## Work to be completed:
Only the lines holding "orbitIndex" are wanted; find them in the listing and return each one.

□ □ □ □

-- ==== Sys2Proof/Machine/Arith.lean ====
section
/-! DEFINITION. The multiply-mix primitive in its four variants (spec/40_mulmix.md) and the word operators it and the
secret generator use (spec/00_scope.md R9). All arithmetic is exact and unsigned, then narrowed. -/

namespace Sys2Proof.Machine

/-- `rot32(x)`: the word with its two 32-bit halves swapped (R9, C5). -/
def rot32 (x : Word) : Word := (x <<< 32) ||| (x >>> 32)

/-- `hi32(x) = x[63:32]` (R9). -/
def hi32 (x : Word) : BitVec 32 := x.extractLsb' 32 32

/-- `lo32(x) = x[31:0]` (R9). -/
def lo32 (x : Word) : BitVec 32 := x.extractLsb' 0 32

/-- `popcount(x)`: the number of one-bits (R9). -/
def popcount (x : Word) : Nat := (List.range 64).countP fun i => x.getLsbD i

/-- The exact 32×32 to 64-bit product (R123, R126). -/
def mul32 (x y : BitVec 32) : Word := BitVec.ofNat 64 (x.toNat * y.toNat)

/-- `mum_W64(a, b)`: the low and the high half of the exact 128-bit product (R121). -/
def mumW64 (a b : Word) : Word × Word :=
  (BitVec.ofNat 64 (a.toNat * b.toNat), BitVec.ofNat 64 (a.toNat * b.toNat / 2 ^ 64))

/-- `mum_W32(a, b) = (rot32(hl) ^ hh, rot32(lh) ^ ll)`, the first letter naming the half of `a` and the second the
half of `b` (R123, D13). -/
def mumW32 (a b : Word) : Word × Word :=
  (rot32 (mul32 (hi32 a) (lo32 b)) ^^^ mul32 (hi32 a) (hi32 b),
   rot32 (mul32 (lo32 a) (hi32 b)) ^^^ mul32 (lo32 a) (lo32 b))

/-- The condom variants' feedback: the pair exclusive-ored with the operands (R122, R124). -/
def feedBack (a b : Word) (p : Word × Word) : Word × Word := (a ^^^ p.1, b ^^^ p.2)

/-- `mum_v(a, b)` (R120 to R124). -/
def mum (v : Variant) (a b : Word) : Word × Word :=
  match v with
  | .w64 => mumW64 a b
  | .w64c => feedBack a b (mumW64 a b)
  | .w32 => mumW32 a b
  | .w32c => feedBack a b (mumW32 a b)

/-- `mix_v(a, b)`: the two elements of the pair, exclusive-ored (R125). -/
def mix (v : Variant) (a b : Word) : Word := (mum v a b).1 ^^^ (mum v a b).2

end Sys2Proof.Machine
end

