-- ==== Sys2Proof/Machine/Core.lean ====
section
/-! DEFINITION. The machine as the host reads it. -/

def Sys2Proof.core : Host.Core := {
  State := Sys2Proof.Machine.State, Fault := Sys2Proof.Machine.Fault,
  Refusal := Sys2Proof.Machine.Refusal, step := Sys2Proof.Machine.step, reset := Sys2Proof.Machine.State.reset }
end

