-- ==== Sys2Proof/Laws/Run.lean ====
section
/-! SUPPORT. Runs of several steps, and the runs of the secret generator with the host quiet. -/

namespace Sys2Proof.Machine

theorem run_zero (s : State) : core.run 0 s = .next s := rfl

/-- A run of one more step starts with a step. -/
theorem run_succ {s t : State} (h : step s = .next t) (n : Nat) : core.run (n + 1) s = core.run n t := by
  have h' : core.step s = .next t := h
  simp only [Host.Core.run, h']

/-- A run that answers next goes on from where it got to. -/
theorem run_add {s t : State} {m : Nat} (h : core.run m s = .next t) (n : Nat) :
    core.run (m + n) s = core.run n t := by
  induction m generalizing s with
  | zero => cases h; rw [Nat.zero_add]
  | succ m ih =>
    rw [Nat.add_right_comm]
    cases hs : step s with
    | next s' => rw [run_succ hs] at h ⊢; exact ih h
    | fault r =>
      have h' : core.step s = .fault r := hs
      simp [Host.Core.run, h'] at h
    | refused r =>
      have h' : core.step s = .refused r := hs
      simp [Host.Core.run, h'] at h

/-- With no event listed a busy engine's step is a step of the generator. -/
theorem step_busy {s : State} (events : s.port.events = []) (busy : s.flags.busy = true) :
    step s = .next (genStep s) := by
  simp only [step, events, engineMove, busy, if_true]

/-- With no event and nothing held an idle engine stays as it is ("The engine never starts work by itself", R20). -/
theorem step_idle {s : State} (events : s.port.events = []) (busy : s.flags.busy = false) (held : s.port.held = []) :
    step s = .next s := by
  simp only [step, events, engineMove, busy, held, Bool.false_eq_true, if_false]

/-- The generator's step by phase. -/
theorem genStep_draw {s : State} (h : s.seq.gph = .draw) : genStep s = s.setSeq (genDraw s.params s.seq) := by
  simp only [genStep, h]

theorem genStep_odd {s : State} (h : s.seq.gph = .odd) : genStep s = s.setSeq (genOdd s.seq) := by
  simp only [genStep, h]

theorem genStep_ham {s : State} (h : s.seq.gph = .ham) : genStep s = s.setSeq (genHam s.res.gsec s.seq) := by
  simp only [genStep, h]

theorem genStep_accept {s : State} (h : s.seq.gph = .accept) : genStep s = s.storeWord.setSeq (genAccept s.seq) := by
  simp only [genStep, h]

theorem genStep_done {s : State} (h : s.seq.gph = .done) : genStep s = s.endGensec := by simp only [genStep, h]

/-- The oddness test (R215, R216). -/
theorem genOdd_reject {q : Sequencer} (h : oddOk q.cand = false) : genOdd q = q.nextCandidate := by
  simp only [genOdd, h, Bool.false_eq_true, if_false]

theorem genOdd_pass {q : Sequencer} (h : oddOk q.cand = true) : genOdd q = { q with gk := 0, gph := .ham } := by
  simp only [genOdd, h, if_true]

/-- The distance test (R215, R216). -/
theorem genHam_end (gsec : Secret) {q : Sequencer} (h : q.gk.toNat = q.gi.toNat) :
    genHam gsec q = { q with gph := .accept } := by simp only [genHam, h, if_true]

theorem genHam_pass {gsec : Secret} {q : Sequencer} (h : q.gk.toNat ≠ q.gi.toNat)
    (d : halfDistance q.cand (gsec.get q.gk.toNat) = true) : genHam gsec q = { q with gk := q.gk + 1 } := by
  simp only [genHam, h, d, if_true, if_false]

theorem genHam_reject {gsec : Secret} {q : Sequencer} (h : q.gk.toNat ≠ q.gi.toNat)
    (d : halfDistance q.cand (gsec.get q.gk.toNat) = false) : genHam gsec q = q.nextCandidate := by
  simp only [genHam, h, d, Bool.false_eq_true, if_false]

/-- A drawn byte is an entry of the table. -/
theorem genByte_mem (p : Params) (v : Variant) (g : Word) : genByte p v g ∈ p.genTable.toList := by
  simp [genByte]

end Sys2Proof.Machine
end

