-- ==== Sys2Proof/Tests/Slice0.lean ====
section
/-! SUPPORT. The model's own tests: the well-formedness smoke tests, command words written out bit by bit from
spec/30_encoding.md R91 to R95, one or two small tests per command with the expected values of the spec's worked
examples and of spec/95_test_vectors.md, and one witness per statement that has hypotheses. -/

namespace Sys2Proof.Tests

open Sys2Proof Sys2Proof.Machine

/-! ### Small states -/

/-- The reset state with operand registers. -/
def withOps (o : Operands) : State := { State.reset with ops := o }

/-- Operand registers with only OPA and OPB set. -/
def ab (a b : Word) : Operands := { State.reset.ops with opA := a, opB := b }

/-- An engine with the default secret and the working seed `w`, `bytes` in the message memory from address 0, PTR = 0
and LEN their number. -/
def engine (v : Variant) (w : Word) (bytes : List Byte) : State :=
  { State.reset with
    ctx := { var := v, k := defaultSecret, seed := w }
    flags := { State.reset.flags with initd := true }
    msg := Memory.writeBytes [] 0 bytes
    ops := { State.reset.ops with len := BitVec.ofNat 64 bytes.length } }

/-- The same with an open stream in the state `st`. -/
def stream (v : Variant) (st : StreamCtx) (w : Word) (bytes : List Byte) : State :=
  { engine v w bytes with stream := st, flags := { State.reset.flags with initd := true, svalid := true } }

/-- A state with the given events to come. -/
def coming (s : State) (es : List HostEvent) : State := s.setEvents es

/-- A command word arrives at CMD. -/
def cmd (i : Instr) : HostEvent := .access (.regWrite 0 (cmdValue i))

/-- A running GENSEC. -/
def generating (q : Sequencer) : State :=
  { State.reset with
    flags := { State.reset.flags with busy := true }
    seq := q
    port := { State.reset.port with during := some 1 } }

/-- A faulted engine. -/
def faulted : State := State.reset.raiseFault .noEngine 0x11

/-- Does the outcome answer a next state with the property? -/
def nextHas (o : Result) (p : State → Bool) : Bool :=
  match o with
  | .next t => p t
  | .fault _ => false
  | .refused _ => false

/-- A stream context at OFF = `off` and TLEN = `tlen` with the working seed `w` in its lanes. -/
def streamAt (w : Word) (off : BitVec 6) (tlen : Word) : StreamCtx :=
  { lanes := Lanes.all w, buf := Vector.replicate 48 0, off := off, tlen := tlen }

/-- `n` bytes of 0x00. -/
def zeros (n : Nat) : List Byte := List.replicate n 0

/-! ### Well-formedness: what the check refuses -/

theorem test_wf_commands : (Instr.mum .w32c).wellFormed ∧ Instr.hash.wellFormed ∧ (Instr.gensec .w64).wellFormed := by
  decide

theorem test_wf_memRead_width :
    (HostAccess.memRead 0 0).wellFormed recommendedParams = false ∧
    (HostAccess.memRead 0 9).wellFormed recommendedParams = false ∧
    (HostAccess.memRead 0 8).wellFormed recommendedParams = true := by decide

theorem test_wf_memWrite_range :
    (HostAccess.memWrite 9 8 0).wellFormed { recommendedParams with msgBytes := 16 } = false ∧
    (HostAccess.memWrite 8 8 0).wellFormed { recommendedParams with msgBytes := 16 } = true := by decide

theorem test_wf_params :
    recommendedParams.wellFormed = true ∧
    ({ recommendedParams with genInc := 2 } : Params).wellFormed = false ∧
    ({ recommendedParams with msgBytes := 2 ^ 64 + 1 } : Params).wellFormed = false := by decide

/-- A name no earlier line has bound, and one that an `RD` binds (R103). -/
theorem test_wf_program :
    programWellFormed [] [.wr .seedIn (.name "x"), .rd .res0 (some "x")] = false ∧
    programWellFormed [] [.rd .res0 (some "x"), .wr .seedIn (.name "x")] = true := by decide

/-- An ill-formed access is refused or faults; it never has an effect. -/
theorem test_illFormed_access_stops :
    serve (.memRead 0 0) State.reset = .refused .hostMemWidth ∧
    serve (.memWrite 0 9 1) State.reset = .refused .hostMemWidth ∧
    serve (.memRead 0xFFFFFFFFFFFFFFFF 2) State.reset = .fault .hostMemOutside := ⟨rfl, rfl, rfl⟩

/-! ### Decoding: words written out field by field, `zero ssel v op` (R91) -/

theorem test_decode_mum : decode (BitVec.setWidth 64 (0b00000000000000000000_00_11_00000001#32)) = .command (.mum .w32c) := by
  decide

theorem test_decode_mix : decode (BitVec.setWidth 64 (0b00000000000000000000_00_01_00000010#32)) = .command (.mix .w64c) := by
  decide

theorem test_decode_initD : decode (BitVec.setWidth 64 (0b00000000000000000000_00_10_00010000#32)) = .command (.initD .w32) := by
  decide

theorem test_decode_initS : decode (BitVec.setWidth 64 (0b00000000000000000000_01_10_00010000#32)) = .command (.initS .w32) := by
  decide

theorem test_decode_initG : decode (BitVec.setWidth 64 (0b00000000000000000000_10_01_00010000#32)) = .command (.initG .w64c) := by
  decide
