-- ==== Sys2Proof/Syntax.lean ====
section
/-! DEFINITION. The abstract instructions: one constructor per row of spec/opcode_table.json. The first 190 are the
encoded instructions of the B7 (R78) with their fields named as the table names them; the other 72 are the device's
own steps and the events that reach it from outside, whose operands are what the outside supplies. -/

namespace Sys2Proof

/-- An x-register number (R24, R64). -/
abbrev XReg := Fin 32

/-- A vector operand in a source field (R27, codes 0 to 27). -/
inductive VSrc where
  | v (i : Fin 16)
  | q (i : Fin 8)
  | a (i : Fin 4)
deriving DecidableEq, Repr

/-- A vector operand in a destination field (R27: an accumulator view is never a destination). -/
inductive VDst where
  | v (i : Fin 16)
  | q (i : Fin 8)
deriving DecidableEq, Repr

/-- The lane, memory and engine formats (R89, codes 0 to 12). -/
inductive Fmt where
  | fp32 | bf16 | fp16 | e4m3 | e5m2 | d8 | int32 | int16 | int8 | uint8 | int4 | uint4 | uint16
deriving DecidableEq, Repr

/-- The format field of an FPS instruction (R74). -/
inductive FFmt where
  | s | d
deriving DecidableEq, Repr

/-- The rounding field of an FPS instruction (R74): `dyn` takes FCTL[2:0]. -/
inductive FRnd where
  | dyn | rne | rtz | rup | rdn
deriving DecidableEq, Repr

/-- The condition of VCMP (R75). -/
inductive Cond where
  | eq | ne | lt | le | gt | ge | un
deriving DecidableEq, Repr

/-- The scopes of R238. -/
inductive Scope where
  | croft | die | device | fabric
deriving DecidableEq, Repr

/-- The cause codes of R390 that the B7 delivers or reports. -/
inductive Cause where
  | illegal | reservedField | zeroWord | privileged | reservedVector
  | svreqTask | svreqSuper | debugBreak | misalignedData | misalignedFetch
  | fetchPage | loadPage | storePage | loadProt | storeProt | fetchProt
  | loftBacking | addressRange | hostError | peerError | amoScope | amoMisaligned | spillLimit
  | queueUnderflow | queueOverflow | queueRole | accWritten | shape | shapeAffinity | loopNesting | format
  | sparseMeta | symmetryBreak | orbitInvalid | orbitIndex
  | recordMalformed | symmetryMismatch | nestRange | stampOverrun | engineTranslation
  | streamMalformed | streamRate | streamDescriptor | collectiveInvalid | collectiveTimeout
  | worldTags | worldPool | worldExternal | worldDepth | chooseMisuse
  | nondeterministic | queueFull | watchdog | joinUnderflow | expansionAbsent
  | uncorrectable | linkFailure | datapathCheck | dieIsolated
deriving DecidableEq, Repr

/-- The code of a cause (R390). -/
def Cause.code : Cause → Nat
  | .illegal => 0x01 | .reservedField => 0x02 | .zeroWord => 0x03 | .privileged => 0x04 | .reservedVector => 0x05
  | .svreqTask => 0x08 | .svreqSuper => 0x09 | .debugBreak => 0x0A | .misalignedData => 0x0C | .misalignedFetch => 0x0D
  | .fetchPage => 0x10 | .loadPage => 0x11 | .storePage => 0x12 | .loadProt => 0x13 | .storeProt => 0x14
  | .fetchProt => 0x15 | .loftBacking => 0x16 | .addressRange => 0x17 | .hostError => 0x18 | .peerError => 0x19
  | .amoScope => 0x20 | .amoMisaligned => 0x21 | .spillLimit => 0x28
  | .queueUnderflow => 0x30 | .queueOverflow => 0x31 | .queueRole => 0x32 | .accWritten => 0x33 | .shape => 0x34
  | .shapeAffinity => 0x35 | .loopNesting => 0x36 | .format => 0x37 | .sparseMeta => 0x38
  | .symmetryBreak => 0x3A | .orbitInvalid => 0x3B | .orbitIndex => 0x3C
  | .recordMalformed => 0x40 | .symmetryMismatch => 0x41 | .nestRange => 0x42 | .stampOverrun => 0x44
  | .engineTranslation => 0x45 | .streamMalformed => 0x48 | .streamRate => 0x49 | .streamDescriptor => 0x4A
  | .collectiveInvalid => 0x4C | .collectiveTimeout => 0x4D
  | .worldTags => 0x50 | .worldPool => 0x51 | .worldExternal => 0x52 | .worldDepth => 0x53 | .chooseMisuse => 0x54
  | .nondeterministic => 0x60 | .queueFull => 0x61 | .watchdog => 0x62 | .joinUnderflow => 0x63
  | .expansionAbsent => 0x68 | .uncorrectable => 0x70 | .linkFailure => 0x71 | .datapathCheck => 0x72
  | .dieIsolated => 0x73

□ □ □ □

## Solution to this problem:
  | sparseMeta | symmetryBreak | orbitInvalid | orbitIndex
  | .symmetryBreak => 0x3A | .orbitInvalid => 0x3B | .orbitIndex => 0x3C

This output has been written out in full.